**PROVIDED RECORDS**
-- ==== Sys2Proof/Certificates/Slice0/Obligations.lean ====
section
/-!
DEFINITION. The statements for the provers.
-/

open Sys2Proof Sys2Proof.Machine

/-- A step runs the command at the front of the queue on the state with the queue's rest. The commands, their queue and
its step are the model's own interface (DESIGN CHOICE, logs 129 and 130). -/
def Obligations.StepRunsFront : Prop :=
  ∀ (c : Instr) (s : State), step (s.withCommand c) = exec c s

/-- With no command waiting one nanosecond passes and the queue stays empty (the model's choice, log 1). -/
def Obligations.EmptyQueueTicks : Prop :=
  ∀ s : State, s.pending = [] → ∃ t, step s = .next t ∧ t = tick s ∧ t.now = s.now + 1 ∧ t.pending = []

/-- Whatever Swiard word is presented to a spindle that takes it (06 R151, R152): one that ends its bundle issues under a
predicate of 0 as under 1, and then its `PC` moves on by one word and nothing else of the state changes but the count of
bundles; a word whose encoding is ill-formed is no such word.
A word that does not end its bundle is kept until the words after it have come (06 R137, R152).
A word that has to wait (06 R152, R154, R157) stays fetched and advances the counter of its stall alone; `add` waits so
for a register that no unit has yet written back. -/
def Obligations.WordsThatDoNotAct : Prop :=
  (∀ (c : Instr) (h : Hdr) (s : State), c.hdr = some h → s.takes h.sp →
     let y := s.holding h.sp c
     (h.e = true → (s.sp h.sp).rp h.pred = false → (effOf c y).enc = none → exec c s = .next (s.ran h.sp id)) ∧
     (h.e = false → exec c s = .next y) ∧
     (h.e = true → ∀ w ws, stallsOf (y.sp h.sp) [effOf c y] = w :: ws →
       exec c s = .next (y.setSp h.sp ((y.sp h.sp).count w.num 1)))) ∧
  (∀ (h : Hdr) (rd ra rb : Fin 32) (imm off : BitVec 32) (m : Fin 2) (s : State),
     s.takes h.sp → h.e = true → (s.sp h.sp).rp h.pred = false →
     exec (.add h rd ra rb) s = .next (s.ran h.sp id) ∧
     exec (.addi h rd ra imm) s = .next (s.ran h.sp id) ∧
     exec (.st8 h rd ra off) s = .next (s.ran h.sp id) ∧
     exec (.br h off) s = .next (s.ran h.sp id) ∧
     exec (.endShare h) s = .next (s.ran h.sp id) ∧
     exec (.ldw h m ra .e4m3 false) s = .next (s.ran h.sp id) ∧
     (s.ran h.sp id).sp h.sp = (s.sp h.sp).advance 1 []) ∧
  (∀ (h : Hdr) (rd ra rb : Fin 32) (s : State), s.takes h.sp → h.e = false →
     exec (.add h rd ra rb) s = .next (s.holding h.sp (.add h rd ra rb))) ∧
  (∀ (h : Hdr) (rd ra rb : Fin 32) (s : State), s.issues h → ra ≠ 0 →
     (s.sp h.sp).clk < (s.sp h.sp).sReady.get ra →
     exec (.add h rd ra rb) s =
       .next (s.setSp h.sp ({ s.sp h.sp with fetched := [.add h rd ra rb] }.count 2 1)))

/-- The instructions of a bundle read their registers as they were before it issued (06 R153): a bundle of one to four
words that `judge` lets go does what each of its words asks for, every one of them read from the state before the
bundle.
So with `add` in slot C and `emov` in slot V: `emov` takes its byte from the old value of the register that `add`
writes. -/
def Obligations.BundleReadsFirst : Prop :=
  (∀ (c : Instr) (h : Hdr) (ws : List Instr) (sh : Share) (s : State) (es : List Eff), c.hdr = some h → h.e = true →
     let x := s.sp h.sp
     x.share = some sh → sh.phase = .running → s.serving = true → x.nextIssue ≤ x.clk → x.fetched = ws →
     ws.length ≤ 3 → (∀ w ∈ ws, ∃ k : Hdr, w.hdr = some k ∧ k.sp = h.sp ∧ k.e = false) →
     let y := s.setSp h.sp { x with fetched := ws ++ [c] }
     judge (y.sp h.sp) sh (ws.length + 1) true ((ws ++ [c]).map fun w => effOf w y) = .go es →
     exec c s = .next (goBundle y h.sp (ws.length + 1) [] es) ∧
     ∀ e ∈ es, ∃ w ∈ ws ++ [c], e = effOf w y) ∧
  (∀ (h h' : Hdr) (rd ra rb : Fin 32) (k : Fin 8) (s t : State),
    s.takes h.sp → h'.sp = h.sp → h.e = false → h'.e = true →
    (s.sp h.sp).rp h.pred = true → (s.sp h.sp).rp h'.pred = true →
    (s.sp h.sp).pcBytes + 16 ≤ ((s.sp h.sp).share.map (·.imageLen)).getD 0 →
    (s.sp h.sp).needS [ra, rb] = [] → (s.sp h.sp).needS [rd] = [] → (s.sp h.sp).needE [k] = [] →
    (s.sp h.sp).freeS rd → queueStall (s.sp h.sp).clk (s.sp h.sp).qq = [] →
    exec (.add h rd ra rb) s = .next t →
    ∃ u, exec (.emov h' k rd) t = .next u ∧
      (rd ≠ 0 → (u.sp h.sp).rs rd = (s.sp h.sp).rs ra + (s.sp h.sp).rs rb) ∧
      ((u.sp h.sp).qq.getLast?.map (·.wrs)) = some [.e k (((s.sp h.sp).rs rd).setWidth 8)] ∧
      (u.sp h.sp).pc = (s.sp h.sp).pc + 2)
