theorem exec_exceptionTaken_page (he : tr.exc = .page) :
    exec (.exceptionTaken p) s = .next (pageOut (s.caused p tr) p sh tr false) := by
  simp [exec_exceptionTaken, doExceptionTaken, hsh, hph, hquiet, hserv, he, State.caused]

theorem exec_exceptionTaken_brk (he : tr.exc = .brk) :
    let t := breakRecord s sh tr (s.caused p tr)
    exec (.exceptionTaken p) s = .next (setPhase (t.setTrans { t.trans with
      nextFault := s.trans.nextFault + 1, faults := t.trans.faults ++ [breakFault s sh] }) p (.halted tr.len)) := by
  simp [exec_exceptionTaken, doExceptionTaken, hsh, hph, hquiet, hserv, he, State.caused, breakFault, breakRecord]

end

/-- A share that faults with room for its record and its image switches out (11 R303). -/
theorem pageOut_switches {s : State} {p : Fin 136} {sh : Share} {tr : Trap} (hroom : s.mgmt.faults.length < 256)
    (himages : s.trans.images = []) (hc : ∀ k, (s.sk k).changes = []) :
    let t := pageOut s p sh tr false
    (t.sp p).share = none ∧
    t.trans.images = [{ queue := sh.queue, share := { sh with phase := .running }, regs := s.sp p }] ∧
    t.mgmt.faults.length = s.mgmt.faults.length + 1 ∧ t.trans.nextFault = s.trans.nextFault + 1 ∧
    ((s.q sh.queue).st = .opened → (t.q sh.queue).st = .waitPage) := by
  obtain ⟨hsp, hsk, him, hnext, hlen, hq⟩ := shareFault_frame sh tr hroom
  have him' : (shareFault s sh tr).trans.images = [] := him.trans himages
  have hpage : pageOut s p sh tr false = switchOut (shareFault s sh tr) p sh := by
    have hslot : pageSlot s.mgmt = true := by simp [pageSlot, hroom]
    simp [pageOut, hslot, him']
  have himage : switchImage (shareFault s sh tr) p sh =
      { queue := sh.queue, share := { sh with phase := .running }, regs := s.sp p } := by
    have hfree : freeImage (shareFault s sh tr) = 0 := by
      rw [freeImage, him', show 256 = 255 + 1 from rfl, List.range_succ_eq_map]
      rfl
    rw [switchImage, hfree, State.sp, hsp, State.sp]
  have hc' : ∀ k, ((shareFault s sh tr).sk k).changes = [] := by
    intro k
    rw [State.sk, hsk]
    exact hc k
  obtain ⟨hshare, hqs, hmgmt, htrans⟩ := switchOut_still (p := p) (sh := sh) hc' (by simp [him'])
  intro t
  refine ⟨?_, ?_, ?_, ?_, ?_⟩
  · simpa only [t, hpage] using hshare
  · simp only [t, hpage, htrans, him', himage, List.nil_append]
  · simpa only [t, hpage, hmgmt] using hlen
  · simpa only [t, hpage, htrans] using hnext
  · simpa only [t, hpage, State.q, hqs] using hq

/-! ## A bundle given by its words -/

section
variable {p : Fin 136} {ws : List Word} {sh : Share} {s : State}

theorem exec_malformedBundle : exec (.malformedBundle p ws) s = .next (doMalformedBundle p ws s) := rfl

section
variable (hsh : (s.sp p).share = some sh) (hrun : sh.phase = .running) (hf : (s.sp p).fetched = []) (hws : ws ≠ [])
include hsh hrun hf hws

/-- A bundle that does not lie in its image (06 R138). -/
theorem doMalformedBundle_outside (hlen : sh.imageLen < (s.sp p).pcBytes + 8 * min 4 ws.length) :
    doMalformedBundle p ws s =
      s.setSp p (raise (s.sp p) sh ⟨.illegal, 0x07, none, 0, 0⟩ 0 0 0 (min 4 ws.length)) := by
  simp [doMalformedBundle, hsh, hrun, hf, hws, hlen]

variable (hlen : (s.sp p).pcBytes + 8 * min 4 ws.length ≤ sh.imageLen)
include hlen

/-- A bundle whose words do not form one (06 R137). -/
theorem doMalformedBundle_unformed (hwhole : wordsWhole ws = false) : doMalformedBundle p ws s =
    s.setSp p (raise (s.sp p) sh ⟨.illegal, 0x03, none, 0, 0⟩ 0 0 0 (min 4 ws.length)) := by
  simp [doMalformedBundle, hsh, hrun, hf, hws, Nat.not_lt.mpr hlen, hwhole]

/-- A bundle of which a word breaks a rule of the encoding (06 R141, R160). -/
theorem doMalformedBundle_error {w : Word} {d : Nat} (hwhole : wordsWhole ws = true)
    (hw : (wordsBySlot ws).findSome? (fun w => (wordError w).map fun d => (w, d)) = some (w, d)) :
    doMalformedBundle p ws s = s.setSp p (raise (s.sp p) sh ⟨.illegal, d, none, 0, 0⟩ (classSlot (w.bits 62 60))
      (w.bits 62 60) (w.bits 59 52) (min 4 ws.length)) := by
  simp [doMalformedBundle, hsh, hrun, hf, hws, Nat.not_lt.mpr hlen, hwhole, hw]

/-- A bundle that breaks no rule is presented word by word (06 R141). -/
theorem doMalformedBundle_presents (hwhole : wordsWhole ws = true)
    (hw : (wordsBySlot ws).findSome? (fun w => (wordError w).map fun d => (w, d)) = none) :
    doMalformedBundle p ws s = (ws.filterMap (decodeWord p)).foldl (fun s i => presentWord effOf i p s) s := by
  simp [doMalformedBundle, hsh, hrun, hf, hws, Nat.not_lt.mpr hlen, hwhole, hw]

end

/-- The exception that ILLEGAL of a bundle of `n` words leaves to be taken (06 R140, R161). -/
def illegalTrap (d slot cls opc pcBytes n : Nat) : Trap :=
  { exc := .illegal, cause := causeWord 2 slot d cls opc pcBytes, len := n }

theorem raise_illegal {x : Spindle} (hf : x.fetched = []) (d slot cls opc n : Nat) :
    raise x sh ⟨.illegal, d, none, 0, 0⟩ slot cls opc n =
      { x with share := some { sh with phase := .trapping (illegalTrap d slot cls opc x.pcBytes n) } } := by
  rw [raise, ← hf]
  rfl

theorem mem_wordsBySlot {w : Word} (h : w ∈ wordsBySlot ws) : w ∈ ws := by
  obtain ⟨k, -, hk⟩ := List.mem_flatMap.mp h
  exact (List.mem_filter.mp hk).1

/-- A word that decodes is a word of its spindle. -/
theorem decodeWord_hdr {w : Word} {i : Instr} (h : decodeWord p w = some i) : i.hdr = some (w.hdr p) := by
  unfold decodeWord at h
  split at h
  · cases h
  · split at h
    · unfold decodeScalar at h; dsimp only at h; split at h <;> cases h <;> rfl
    · unfold decodeBranch at h; split at h <;> cases h <;> rfl
    · unfold decodeMatrix at h; split at h <;> cases h <;> rfl
    · unfold decodeVector at h; dsimp only at h; split at h <;> cases h <;> rfl
    · unfold decodeRow at h; dsimp only at h; split at h <;> cases h <;> rfl
    · unfold decodeFlyer at h; split at h <;> cases h <;> rfl
    · unfold decodeSync at h; split at h <;> cases h <;> rfl
    · unfold decodeSystem at h; dsimp only at h; split at h <;> cases h <;> rfl
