-- ==== Sys2Proof/Config.lean ====
section
/-! DEFINITION. The free values: what the spec leaves open or an implementation fixes. No constant here has a body, so
nothing can be proved of the value it takes. The argument of type Nat is the counter `State.free` where a fresh value
is wanted each time. -/
namespace Sys2Proof

/-- The VCO band that a full band search of a synthesizer finds (R106). -/
opaque Config.freeBand : Nat → BitVec 6
/-- The fine-tuning code that a full band search finds (R106). -/
opaque Config.freeFine : Nat → BitVec 16
/-- The die temperature in °C when it is taken (R106, R151). -/
opaque Config.freeTemp : Nat → BitVec 8
/-- The amount in ppb, taken without its sign, by which a head tracking loop corrects a phase error in ns (R101). -/
opaque Config.freeTracking : Int → Nat → Int

/-- Whether a line with three or more wrong symbols is miscorrected rather than detected (R143). -/
opaque Config.freeMiscorrect : Nat → Bool
/-- A byte of a line that the code has miscorrected (R143). -/
opaque Config.freeLineByte : Nat → Byte
/-- The check word of the 64 data bytes of a line (R143: the code's generator is not given). -/
opaque Config.freeCheckWord : List Byte → Nat
/-- The reserved check word that always decodes as uncorrectable (R146: its value is not given). -/
opaque Config.poisonWord : Nat
/-- A byte as it stands in memory of a line of which some symbols have gone wrong (R143). -/
opaque Config.freeUpset : List Byte → Nat → Nat → Byte
/-- How many symbols beyond the first the code finds wrong in a line and a check word that do not agree (R143). -/
opaque Config.freeSymbols : List Byte → Nat → Nat
/-- A byte of what the code corrects a line and its check word to (R143). -/
opaque Config.freeCorrected : List Byte → Nat → Nat → Byte
/-- What training finds for the delays and VREF settings of a channel (R151). -/
opaque Config.freeTraining : Nat → Nat → Nat

/-- The instructions that the Onyx pair has fetched since its counters were last read (R57). -/
opaque Config.freeFetches : Nat → Nat
/-- Those of them that it fetched on a wrong path (R57). -/
opaque Config.freeWrongPath : Nat → Nat

/-- The START_TC that CLIP_OPEN carries for a start that is not given as a timecode (R399: the spec does not say which). -/
opaque Config.freeStartTc : Nat → Nat
/-- A byte that a LIST descriptor writes where its ranges overlap (R470: the result is undefined). -/
opaque Config.freeOverlap : Nat → Byte
/-- The source IPv4 address of the PTP messages the device sends on a port (the spec gives a PTP port no address). -/
opaque Config.ptpSourceIp : Nat → Nat
/-- The NONCE that the device draws when its rig link is enabled (R459). -/
opaque Config.freeNonce : Nat → Nat
/-- The DETAIL of a refusal or failure for which the chapter of the command states none, of the opcode, the mailbox and the
CMD_SEQ (R595, R600: it belongs to the command) (DESIGN CHOICE, log entry 146). -/
opaque Config.freeDetail : Nat → Nat → Nat → Nat
/-- The unit, 0 to 3, that a commit names for a head whose output asks for a 3D table while no unit is assigned to it (R289) (DESIGN CHOICE, log entry 147). -/
opaque Config.freeUnit : Nat → Nat
/-- DELAY_NS of an SDI format, by its quad-link setting (R381: constant, its value not given). -/
opaque Config.sdiDelayNs : Nat → Bool → Nat

/-- The four bytes of a payload identifier, byte 1 lowest, of the format, the frame rate, FORM, BITS, YCC_SET and range, and the link
and the stream (R383: built from these, their values not given). -/
opaque Config.freePayloadId : List Nat → Nat

end Sys2Proof
end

**WORK ORDER**
Would you please copy, word for word, everything above from the line containing "opaque Config.freeTracking : Int → Nat → Int" down to the line containing "opaque Config.freeCorrected : List", those two lines included?

**WRITTEN RESPONSE**
opaque Config.freeTracking : Int → Nat → Int

/-- Whether a line with three or more wrong symbols is miscorrected rather than detected (R143). -/
opaque Config.freeMiscorrect : Nat → Bool
/-- A byte of a line that the code has miscorrected (R143). -/
opaque Config.freeLineByte : Nat → Byte
/-- The check word of the 64 data bytes of a line (R143: the code's generator is not given). -/
opaque Config.freeCheckWord : List Byte → Nat
/-- The reserved check word that always decodes as uncorrectable (R146: its value is not given). -/
opaque Config.poisonWord : Nat
/-- A byte as it stands in memory of a line of which some symbols have gone wrong (R143). -/
opaque Config.freeUpset : List Byte → Nat → Nat → Byte
/-- How many symbols beyond the first the code finds wrong in a line and a check word that do not agree (R143). -/
opaque Config.freeSymbols : List Byte → Nat → Nat
/-- A byte of what the code corrects a line and its check word to (R143). -/
opaque Config.freeCorrected : List Byte → Nat → Nat → Byte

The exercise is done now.